Give the data again in full. Keep every line the same.
━━━━
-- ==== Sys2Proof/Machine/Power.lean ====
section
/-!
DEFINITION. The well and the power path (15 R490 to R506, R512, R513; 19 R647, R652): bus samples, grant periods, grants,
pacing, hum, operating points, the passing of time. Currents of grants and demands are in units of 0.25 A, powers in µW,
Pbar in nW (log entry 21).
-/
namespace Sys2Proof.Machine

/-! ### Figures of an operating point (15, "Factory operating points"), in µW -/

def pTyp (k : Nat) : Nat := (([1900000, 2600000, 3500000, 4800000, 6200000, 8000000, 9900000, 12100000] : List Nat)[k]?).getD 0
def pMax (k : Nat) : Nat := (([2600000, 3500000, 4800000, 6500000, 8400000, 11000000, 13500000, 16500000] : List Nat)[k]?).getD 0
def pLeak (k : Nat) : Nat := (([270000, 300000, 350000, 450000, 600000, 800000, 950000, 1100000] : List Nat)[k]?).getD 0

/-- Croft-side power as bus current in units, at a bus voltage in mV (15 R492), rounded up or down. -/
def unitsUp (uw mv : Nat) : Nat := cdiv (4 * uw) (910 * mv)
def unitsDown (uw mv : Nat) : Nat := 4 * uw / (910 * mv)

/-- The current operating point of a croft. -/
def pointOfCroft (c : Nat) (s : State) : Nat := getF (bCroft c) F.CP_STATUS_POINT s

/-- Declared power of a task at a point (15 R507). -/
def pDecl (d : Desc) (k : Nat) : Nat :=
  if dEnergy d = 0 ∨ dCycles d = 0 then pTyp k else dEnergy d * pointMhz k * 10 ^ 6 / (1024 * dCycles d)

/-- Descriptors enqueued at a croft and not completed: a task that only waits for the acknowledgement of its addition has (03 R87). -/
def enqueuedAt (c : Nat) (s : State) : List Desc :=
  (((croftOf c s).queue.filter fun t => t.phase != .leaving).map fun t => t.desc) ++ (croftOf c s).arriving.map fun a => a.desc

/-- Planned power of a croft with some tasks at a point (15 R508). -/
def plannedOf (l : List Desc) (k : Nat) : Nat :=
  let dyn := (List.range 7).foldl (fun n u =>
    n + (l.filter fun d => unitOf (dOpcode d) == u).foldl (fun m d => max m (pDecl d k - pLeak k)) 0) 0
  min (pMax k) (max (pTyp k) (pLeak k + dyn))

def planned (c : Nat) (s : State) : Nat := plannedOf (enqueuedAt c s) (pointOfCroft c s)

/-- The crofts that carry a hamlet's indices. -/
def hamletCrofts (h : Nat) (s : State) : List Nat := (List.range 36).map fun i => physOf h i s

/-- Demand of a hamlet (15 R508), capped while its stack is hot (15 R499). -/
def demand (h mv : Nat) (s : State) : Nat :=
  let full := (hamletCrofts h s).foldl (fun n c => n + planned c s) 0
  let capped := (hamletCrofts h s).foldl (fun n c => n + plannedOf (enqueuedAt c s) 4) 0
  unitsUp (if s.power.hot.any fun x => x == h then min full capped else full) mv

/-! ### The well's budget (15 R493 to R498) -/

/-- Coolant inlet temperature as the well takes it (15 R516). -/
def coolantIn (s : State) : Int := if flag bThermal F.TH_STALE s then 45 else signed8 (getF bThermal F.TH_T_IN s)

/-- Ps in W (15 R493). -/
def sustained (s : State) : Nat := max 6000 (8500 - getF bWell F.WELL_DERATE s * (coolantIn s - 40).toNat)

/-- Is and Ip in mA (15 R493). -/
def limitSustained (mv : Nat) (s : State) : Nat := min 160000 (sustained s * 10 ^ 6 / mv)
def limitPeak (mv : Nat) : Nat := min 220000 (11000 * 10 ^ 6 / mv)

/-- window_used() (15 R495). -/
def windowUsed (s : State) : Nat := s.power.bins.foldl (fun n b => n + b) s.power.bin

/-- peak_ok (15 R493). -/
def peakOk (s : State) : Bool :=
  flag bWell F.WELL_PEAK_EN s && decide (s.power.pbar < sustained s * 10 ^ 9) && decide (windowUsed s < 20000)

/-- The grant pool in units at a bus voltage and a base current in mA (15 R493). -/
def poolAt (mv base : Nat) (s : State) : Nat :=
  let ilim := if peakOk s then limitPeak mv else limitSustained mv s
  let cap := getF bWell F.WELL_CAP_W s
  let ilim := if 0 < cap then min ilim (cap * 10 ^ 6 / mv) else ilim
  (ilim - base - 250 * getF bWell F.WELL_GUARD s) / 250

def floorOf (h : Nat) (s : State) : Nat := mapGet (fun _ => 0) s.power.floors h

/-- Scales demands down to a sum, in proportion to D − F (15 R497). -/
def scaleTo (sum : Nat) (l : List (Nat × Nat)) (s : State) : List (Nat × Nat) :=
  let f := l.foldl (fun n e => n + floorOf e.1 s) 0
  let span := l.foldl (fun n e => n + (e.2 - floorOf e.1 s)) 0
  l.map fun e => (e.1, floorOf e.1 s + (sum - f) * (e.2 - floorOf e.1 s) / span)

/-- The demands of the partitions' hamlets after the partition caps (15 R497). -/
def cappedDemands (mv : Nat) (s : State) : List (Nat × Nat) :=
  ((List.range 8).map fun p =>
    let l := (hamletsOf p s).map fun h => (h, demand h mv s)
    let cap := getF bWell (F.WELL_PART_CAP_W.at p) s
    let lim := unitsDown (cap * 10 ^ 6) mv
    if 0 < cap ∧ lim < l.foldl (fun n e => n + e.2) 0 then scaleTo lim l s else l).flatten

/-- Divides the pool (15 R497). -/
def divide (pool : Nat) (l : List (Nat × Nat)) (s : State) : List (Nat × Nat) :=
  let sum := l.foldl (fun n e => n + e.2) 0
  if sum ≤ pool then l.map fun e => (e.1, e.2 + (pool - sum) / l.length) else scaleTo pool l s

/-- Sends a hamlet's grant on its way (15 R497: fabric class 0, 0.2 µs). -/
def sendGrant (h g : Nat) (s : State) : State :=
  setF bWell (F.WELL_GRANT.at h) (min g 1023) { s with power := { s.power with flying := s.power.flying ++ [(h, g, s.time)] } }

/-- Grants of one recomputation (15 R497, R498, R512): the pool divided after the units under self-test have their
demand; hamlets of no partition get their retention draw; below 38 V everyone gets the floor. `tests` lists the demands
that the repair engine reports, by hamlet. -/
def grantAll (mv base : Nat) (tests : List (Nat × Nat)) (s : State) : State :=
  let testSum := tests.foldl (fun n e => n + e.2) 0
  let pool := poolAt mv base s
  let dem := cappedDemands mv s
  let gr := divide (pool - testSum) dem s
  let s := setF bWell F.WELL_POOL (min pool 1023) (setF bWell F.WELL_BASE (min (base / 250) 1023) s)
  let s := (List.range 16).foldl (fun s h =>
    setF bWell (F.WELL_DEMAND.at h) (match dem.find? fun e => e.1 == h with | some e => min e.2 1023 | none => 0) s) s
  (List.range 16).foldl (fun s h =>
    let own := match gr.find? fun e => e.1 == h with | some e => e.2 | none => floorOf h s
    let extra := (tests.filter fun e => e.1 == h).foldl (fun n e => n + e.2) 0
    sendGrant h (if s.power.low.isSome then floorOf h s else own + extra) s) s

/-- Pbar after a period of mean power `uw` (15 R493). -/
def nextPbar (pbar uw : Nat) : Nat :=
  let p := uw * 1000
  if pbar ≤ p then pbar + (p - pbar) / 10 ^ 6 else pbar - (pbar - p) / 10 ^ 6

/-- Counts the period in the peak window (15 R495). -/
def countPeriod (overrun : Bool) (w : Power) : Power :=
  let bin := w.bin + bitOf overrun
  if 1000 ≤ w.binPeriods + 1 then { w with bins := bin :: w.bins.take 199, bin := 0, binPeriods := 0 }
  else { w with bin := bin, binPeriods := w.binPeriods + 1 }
━━━━
*Result for this task*.
-- ==== Sys2Proof/Machine/Power.lean ====
section
/-!
DEFINITION. The well and the power path (15 R490 to R506, R512, R513; 19 R647, R652): bus samples, grant periods, grants,
pacing, hum, operating points, the passing of time. Currents of grants and demands are in units of 0.25 A, powers in µW,
Pbar in nW (log entry 21).
-/
namespace Sys2Proof.Machine

/-! ### Figures of an operating point (15, "Factory operating points"), in µW -/

def pTyp (k : Nat) : Nat := (([1900000, 2600000, 3500000, 4800000, 6200000, 8000000, 9900000, 12100000] : List Nat)[k]?).getD 0
def pMax (k : Nat) : Nat := (([2600000, 3500000, 4800000, 6500000, 8400000, 11000000, 13500000, 16500000] : List Nat)[k]?).getD 0
def pLeak (k : Nat) : Nat := (([270000, 300000, 350000, 450000, 600000, 800000, 950000, 1100000] : List Nat)[k]?).getD 0

/-- Croft-side power as bus current in units, at a bus voltage in mV (15 R492), rounded up or down. -/
def unitsUp (uw mv : Nat) : Nat := cdiv (4 * uw) (910 * mv)
def unitsDown (uw mv : Nat) : Nat := 4 * uw / (910 * mv)

/-- The current operating point of a croft. -/
def pointOfCroft (c : Nat) (s : State) : Nat := getF (bCroft c) F.CP_STATUS_POINT s

/-- Declared power of a task at a point (15 R507). -/
def pDecl (d : Desc) (k : Nat) : Nat :=
  if dEnergy d = 0 ∨ dCycles d = 0 then pTyp k else dEnergy d * pointMhz k * 10 ^ 6 / (1024 * dCycles d)

/-- Descriptors enqueued at a croft and not completed: a task that only waits for the acknowledgement of its addition has (03 R87). -/
def enqueuedAt (c : Nat) (s : State) : List Desc :=
  (((croftOf c s).queue.filter fun t => t.phase != .leaving).map fun t => t.desc) ++ (croftOf c s).arriving.map fun a => a.desc

/-- Planned power of a croft with some tasks at a point (15 R508). -/
def plannedOf (l : List Desc) (k : Nat) : Nat :=
  let dyn := (List.range 7).foldl (fun n u =>
    n + (l.filter fun d => unitOf (dOpcode d) == u).foldl (fun m d => max m (pDecl d k - pLeak k)) 0) 0
  min (pMax k) (max (pTyp k) (pLeak k + dyn))

def planned (c : Nat) (s : State) : Nat := plannedOf (enqueuedAt c s) (pointOfCroft c s)

/-- The crofts that carry a hamlet's indices. -/
def hamletCrofts (h : Nat) (s : State) : List Nat := (List.range 36).map fun i => physOf h i s

/-- Demand of a hamlet (15 R508), capped while its stack is hot (15 R499). -/
def demand (h mv : Nat) (s : State) : Nat :=
  let full := (hamletCrofts h s).foldl (fun n c => n + planned c s) 0
  let capped := (hamletCrofts h s).foldl (fun n c => n + plannedOf (enqueuedAt c s) 4) 0
  unitsUp (if s.power.hot.any fun x => x == h then min full capped else full) mv

/-! ### The well's budget (15 R493 to R498) -/

/-- Coolant inlet temperature as the well takes it (15 R516). -/
def coolantIn (s : State) : Int := if flag bThermal F.TH_STALE s then 45 else signed8 (getF bThermal F.TH_T_IN s)

/-- Ps in W (15 R493). -/
def sustained (s : State) : Nat := max 6000 (8500 - getF bWell F.WELL_DERATE s * (coolantIn s - 40).toNat)

/-- Is and Ip in mA (15 R493). -/
def limitSustained (mv : Nat) (s : State) : Nat := min 160000 (sustained s * 10 ^ 6 / mv)
def limitPeak (mv : Nat) : Nat := min 220000 (11000 * 10 ^ 6 / mv)

/-- window_used() (15 R495). -/
def windowUsed (s : State) : Nat := s.power.bins.foldl (fun n b => n + b) s.power.bin

/-- peak_ok (15 R493). -/
def peakOk (s : State) : Bool :=
  flag bWell F.WELL_PEAK_EN s && decide (s.power.pbar < sustained s * 10 ^ 9) && decide (windowUsed s < 20000)

/-- The grant pool in units at a bus voltage and a base current in mA (15 R493). -/
def poolAt (mv base : Nat) (s : State) : Nat :=
  let ilim := if peakOk s then limitPeak mv else limitSustained mv s
  let cap := getF bWell F.WELL_CAP_W s
  let ilim := if 0 < cap then min ilim (cap * 10 ^ 6 / mv) else ilim
  (ilim - base - 250 * getF bWell F.WELL_GUARD s) / 250

def floorOf (h : Nat) (s : State) : Nat := mapGet (fun _ => 0) s.power.floors h

/-- Scales demands down to a sum, in proportion to D − F (15 R497). -/
def scaleTo (sum : Nat) (l : List (Nat × Nat)) (s : State) : List (Nat × Nat) :=
  let f := l.foldl (fun n e => n + floorOf e.1 s) 0
  let span := l.foldl (fun n e => n + (e.2 - floorOf e.1 s)) 0
  l.map fun e => (e.1, floorOf e.1 s + (sum - f) * (e.2 - floorOf e.1 s) / span)

/-- The demands of the partitions' hamlets after the partition caps (15 R497). -/
def cappedDemands (mv : Nat) (s : State) : List (Nat × Nat) :=
  ((List.range 8).map fun p =>
    let l := (hamletsOf p s).map fun h => (h, demand h mv s)
    let cap := getF bWell (F.WELL_PART_CAP_W.at p) s
    let lim := unitsDown (cap * 10 ^ 6) mv
    if 0 < cap ∧ lim < l.foldl (fun n e => n + e.2) 0 then scaleTo lim l s else l).flatten

/-- Divides the pool (15 R497). -/
def divide (pool : Nat) (l : List (Nat × Nat)) (s : State) : List (Nat × Nat) :=
  let sum := l.foldl (fun n e => n + e.2) 0
  if sum ≤ pool then l.map fun e => (e.1, e.2 + (pool - sum) / l.length) else scaleTo pool l s

/-- Sends a hamlet's grant on its way (15 R497: fabric class 0, 0.2 µs). -/
def sendGrant (h g : Nat) (s : State) : State :=
  setF bWell (F.WELL_GRANT.at h) (min g 1023) { s with power := { s.power with flying := s.power.flying ++ [(h, g, s.time)] } }

/-- Grants of one recomputation (15 R497, R498, R512): the pool divided after the units under self-test have their
demand; hamlets of no partition get their retention draw; below 38 V everyone gets the floor. `tests` lists the demands
that the repair engine reports, by hamlet. -/
def grantAll (mv base : Nat) (tests : List (Nat × Nat)) (s : State) : State :=
  let testSum := tests.foldl (fun n e => n + e.2) 0
  let pool := poolAt mv base s
  let dem := cappedDemands mv s
  let gr := divide (pool - testSum) dem s
  let s := setF bWell F.WELL_POOL (min pool 1023) (setF bWell F.WELL_BASE (min (base / 250) 1023) s)
  let s := (List.range 16).foldl (fun s h =>
    setF bWell (F.WELL_DEMAND.at h) (match dem.find? fun e => e.1 == h with | some e => min e.2 1023 | none => 0) s) s
  (List.range 16).foldl (fun s h =>
    let own := match gr.find? fun e => e.1 == h with | some e => e.2 | none => floorOf h s
    let extra := (tests.filter fun e => e.1 == h).foldl (fun n e => n + e.2) 0
    sendGrant h (if s.power.low.isSome then floorOf h s else own + extra) s) s

/-- Pbar after a period of mean power `uw` (15 R493). -/
def nextPbar (pbar uw : Nat) : Nat :=
  let p := uw * 1000
  if pbar ≤ p then pbar + (p - pbar) / 10 ^ 6 else pbar - (pbar - p) / 10 ^ 6

/-- Counts the period in the peak window (15 R495). -/
def countPeriod (overrun : Bool) (w : Power) : Power :=
  let bin := w.bin + bitOf overrun
  if 1000 ≤ w.binPeriods + 1 then { w with bins := bin :: w.bins.take 199, bin := 0, binPeriods := 0 }
  else { w with bin := bin, binPeriods := w.binPeriods + 1 }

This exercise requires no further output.